Work to complete —
Copy the data exactly from the line that contains "s.rs := by unfold startRemap; split <;> rfl" through the line that contains "s.cw := by unfold startRemap; split <;> rfl", keeping both end lines and leaving out everything else.

:: Information provided

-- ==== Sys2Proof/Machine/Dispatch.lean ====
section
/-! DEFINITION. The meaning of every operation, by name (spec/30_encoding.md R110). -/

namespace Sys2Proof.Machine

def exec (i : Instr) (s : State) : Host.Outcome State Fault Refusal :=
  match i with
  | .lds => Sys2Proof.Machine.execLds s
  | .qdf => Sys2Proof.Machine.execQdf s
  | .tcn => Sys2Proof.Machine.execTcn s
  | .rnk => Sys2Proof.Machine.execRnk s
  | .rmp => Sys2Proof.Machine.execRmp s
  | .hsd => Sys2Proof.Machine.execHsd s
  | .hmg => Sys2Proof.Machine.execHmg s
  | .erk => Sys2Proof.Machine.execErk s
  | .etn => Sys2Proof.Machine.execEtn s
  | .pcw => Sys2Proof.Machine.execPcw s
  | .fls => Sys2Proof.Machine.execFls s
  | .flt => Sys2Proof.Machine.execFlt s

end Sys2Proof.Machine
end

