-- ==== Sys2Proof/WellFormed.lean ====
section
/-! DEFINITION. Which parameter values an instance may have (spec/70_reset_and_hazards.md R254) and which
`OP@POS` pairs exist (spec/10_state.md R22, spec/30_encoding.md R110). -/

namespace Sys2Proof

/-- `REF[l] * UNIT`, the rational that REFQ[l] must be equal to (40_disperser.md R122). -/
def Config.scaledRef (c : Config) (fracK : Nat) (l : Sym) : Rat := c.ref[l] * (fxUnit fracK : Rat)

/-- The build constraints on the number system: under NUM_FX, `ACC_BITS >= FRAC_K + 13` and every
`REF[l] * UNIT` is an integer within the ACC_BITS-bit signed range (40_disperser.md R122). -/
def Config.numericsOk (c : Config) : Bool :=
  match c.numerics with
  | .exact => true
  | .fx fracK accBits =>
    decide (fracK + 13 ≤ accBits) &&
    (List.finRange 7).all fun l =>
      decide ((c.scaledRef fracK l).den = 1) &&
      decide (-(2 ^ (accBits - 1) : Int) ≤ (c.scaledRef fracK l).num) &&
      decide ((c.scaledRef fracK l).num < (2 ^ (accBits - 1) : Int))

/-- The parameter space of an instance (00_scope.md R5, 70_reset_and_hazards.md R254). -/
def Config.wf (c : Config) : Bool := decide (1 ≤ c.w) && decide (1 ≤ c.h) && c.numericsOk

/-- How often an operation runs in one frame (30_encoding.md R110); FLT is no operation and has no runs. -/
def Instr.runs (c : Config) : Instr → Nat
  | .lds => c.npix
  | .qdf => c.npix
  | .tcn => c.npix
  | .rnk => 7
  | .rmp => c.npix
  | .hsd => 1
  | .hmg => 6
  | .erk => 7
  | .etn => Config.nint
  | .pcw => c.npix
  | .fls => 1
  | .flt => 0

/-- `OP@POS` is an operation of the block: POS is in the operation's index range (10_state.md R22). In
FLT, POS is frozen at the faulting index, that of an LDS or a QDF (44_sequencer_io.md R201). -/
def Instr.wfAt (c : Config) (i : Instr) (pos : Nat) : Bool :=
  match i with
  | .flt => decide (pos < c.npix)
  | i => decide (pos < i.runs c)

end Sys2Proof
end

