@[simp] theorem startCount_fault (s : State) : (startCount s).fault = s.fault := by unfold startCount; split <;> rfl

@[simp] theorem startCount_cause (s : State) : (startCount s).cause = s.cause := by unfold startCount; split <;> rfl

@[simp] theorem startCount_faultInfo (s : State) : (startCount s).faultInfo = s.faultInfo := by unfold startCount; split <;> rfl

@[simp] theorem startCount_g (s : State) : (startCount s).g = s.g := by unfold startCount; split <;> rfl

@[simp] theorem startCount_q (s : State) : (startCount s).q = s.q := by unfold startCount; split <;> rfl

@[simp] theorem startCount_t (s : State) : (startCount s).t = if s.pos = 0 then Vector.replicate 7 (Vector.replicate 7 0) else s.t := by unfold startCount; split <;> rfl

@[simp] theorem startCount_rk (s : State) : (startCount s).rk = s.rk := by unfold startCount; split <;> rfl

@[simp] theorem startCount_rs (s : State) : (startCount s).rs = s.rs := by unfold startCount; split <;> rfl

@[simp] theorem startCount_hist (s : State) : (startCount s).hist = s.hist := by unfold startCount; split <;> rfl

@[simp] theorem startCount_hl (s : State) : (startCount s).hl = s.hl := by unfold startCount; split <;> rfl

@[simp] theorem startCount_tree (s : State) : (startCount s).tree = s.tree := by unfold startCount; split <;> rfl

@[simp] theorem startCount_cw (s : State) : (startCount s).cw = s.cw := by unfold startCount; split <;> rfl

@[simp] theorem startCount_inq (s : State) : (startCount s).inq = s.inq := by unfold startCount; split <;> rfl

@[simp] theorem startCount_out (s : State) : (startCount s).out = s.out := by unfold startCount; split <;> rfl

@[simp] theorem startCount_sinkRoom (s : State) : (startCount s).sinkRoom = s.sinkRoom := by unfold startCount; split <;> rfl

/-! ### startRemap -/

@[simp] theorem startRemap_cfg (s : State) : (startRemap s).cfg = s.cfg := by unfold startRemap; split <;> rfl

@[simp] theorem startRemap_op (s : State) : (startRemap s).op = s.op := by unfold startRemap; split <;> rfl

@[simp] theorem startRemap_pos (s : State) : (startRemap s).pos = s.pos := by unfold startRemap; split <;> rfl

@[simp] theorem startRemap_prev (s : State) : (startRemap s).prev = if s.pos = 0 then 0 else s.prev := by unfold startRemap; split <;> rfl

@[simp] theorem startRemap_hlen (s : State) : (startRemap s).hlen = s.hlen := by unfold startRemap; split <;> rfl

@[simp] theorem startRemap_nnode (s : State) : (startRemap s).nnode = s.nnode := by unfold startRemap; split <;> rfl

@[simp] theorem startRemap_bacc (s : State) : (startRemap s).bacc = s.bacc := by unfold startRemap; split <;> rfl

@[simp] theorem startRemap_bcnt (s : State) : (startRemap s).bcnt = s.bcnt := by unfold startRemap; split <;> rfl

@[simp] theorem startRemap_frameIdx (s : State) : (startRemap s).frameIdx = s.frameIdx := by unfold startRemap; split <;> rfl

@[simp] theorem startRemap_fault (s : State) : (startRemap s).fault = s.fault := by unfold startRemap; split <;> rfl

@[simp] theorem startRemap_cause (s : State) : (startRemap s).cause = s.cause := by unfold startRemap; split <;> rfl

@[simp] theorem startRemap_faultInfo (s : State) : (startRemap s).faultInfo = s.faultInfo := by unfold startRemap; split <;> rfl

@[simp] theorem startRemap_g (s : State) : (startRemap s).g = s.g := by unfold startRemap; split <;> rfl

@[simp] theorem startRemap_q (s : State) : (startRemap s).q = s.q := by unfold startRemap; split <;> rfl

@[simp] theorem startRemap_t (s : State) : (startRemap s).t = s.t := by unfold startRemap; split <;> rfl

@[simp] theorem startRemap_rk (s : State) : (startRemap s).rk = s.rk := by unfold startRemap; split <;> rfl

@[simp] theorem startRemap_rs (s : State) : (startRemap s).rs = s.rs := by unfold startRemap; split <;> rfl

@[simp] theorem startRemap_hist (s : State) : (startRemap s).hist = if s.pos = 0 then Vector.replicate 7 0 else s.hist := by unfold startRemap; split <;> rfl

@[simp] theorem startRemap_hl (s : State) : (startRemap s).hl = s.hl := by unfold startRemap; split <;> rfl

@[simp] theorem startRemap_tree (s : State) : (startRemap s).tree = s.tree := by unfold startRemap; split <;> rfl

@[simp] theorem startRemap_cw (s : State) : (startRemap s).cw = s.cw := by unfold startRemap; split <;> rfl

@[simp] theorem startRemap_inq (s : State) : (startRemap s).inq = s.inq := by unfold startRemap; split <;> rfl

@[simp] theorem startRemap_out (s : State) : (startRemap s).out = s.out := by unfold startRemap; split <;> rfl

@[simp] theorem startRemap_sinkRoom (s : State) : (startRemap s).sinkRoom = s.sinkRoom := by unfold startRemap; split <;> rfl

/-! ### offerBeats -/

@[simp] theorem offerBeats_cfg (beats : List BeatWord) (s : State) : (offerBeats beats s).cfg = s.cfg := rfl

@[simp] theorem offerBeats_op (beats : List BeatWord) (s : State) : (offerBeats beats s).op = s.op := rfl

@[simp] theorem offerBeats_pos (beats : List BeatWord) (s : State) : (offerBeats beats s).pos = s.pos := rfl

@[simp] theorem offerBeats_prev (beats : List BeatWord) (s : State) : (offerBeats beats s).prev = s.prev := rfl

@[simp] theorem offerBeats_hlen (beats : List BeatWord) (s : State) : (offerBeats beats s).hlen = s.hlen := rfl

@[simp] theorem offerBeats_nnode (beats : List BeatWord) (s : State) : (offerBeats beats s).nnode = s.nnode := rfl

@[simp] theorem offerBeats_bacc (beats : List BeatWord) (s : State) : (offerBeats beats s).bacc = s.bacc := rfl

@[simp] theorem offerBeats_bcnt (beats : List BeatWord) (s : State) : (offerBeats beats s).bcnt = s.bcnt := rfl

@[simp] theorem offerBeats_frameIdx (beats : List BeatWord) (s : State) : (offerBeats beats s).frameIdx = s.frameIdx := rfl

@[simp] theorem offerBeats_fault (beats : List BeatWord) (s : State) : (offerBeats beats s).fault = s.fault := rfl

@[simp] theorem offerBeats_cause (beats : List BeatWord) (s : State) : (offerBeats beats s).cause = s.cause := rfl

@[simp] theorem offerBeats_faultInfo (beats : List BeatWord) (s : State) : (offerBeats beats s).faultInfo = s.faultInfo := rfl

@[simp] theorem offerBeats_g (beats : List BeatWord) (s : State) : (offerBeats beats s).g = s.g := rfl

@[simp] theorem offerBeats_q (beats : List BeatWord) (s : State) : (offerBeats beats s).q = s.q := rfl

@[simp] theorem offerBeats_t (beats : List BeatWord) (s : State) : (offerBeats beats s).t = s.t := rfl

::::

Output for this exercise —
@[simp] theorem startRemap_rs (s : State) : (startRemap s).rs = s.rs := by unfold startRemap; split <;> rfl

@[simp] theorem startRemap_hist (s : State) : (startRemap s).hist = if s.pos = 0 then Vector.replicate 7 0 else s.hist := by unfold startRemap; split <;> rfl

@[simp] theorem startRemap_hl (s : State) : (startRemap s).hl = s.hl := by unfold startRemap; split <;> rfl

@[simp] theorem startRemap_tree (s : State) : (startRemap s).tree = s.tree := by unfold startRemap; split <;> rfl

@[simp] theorem startRemap_cw (s : State) : (startRemap s).cw = s.cw := by unfold startRemap; split <;> rfl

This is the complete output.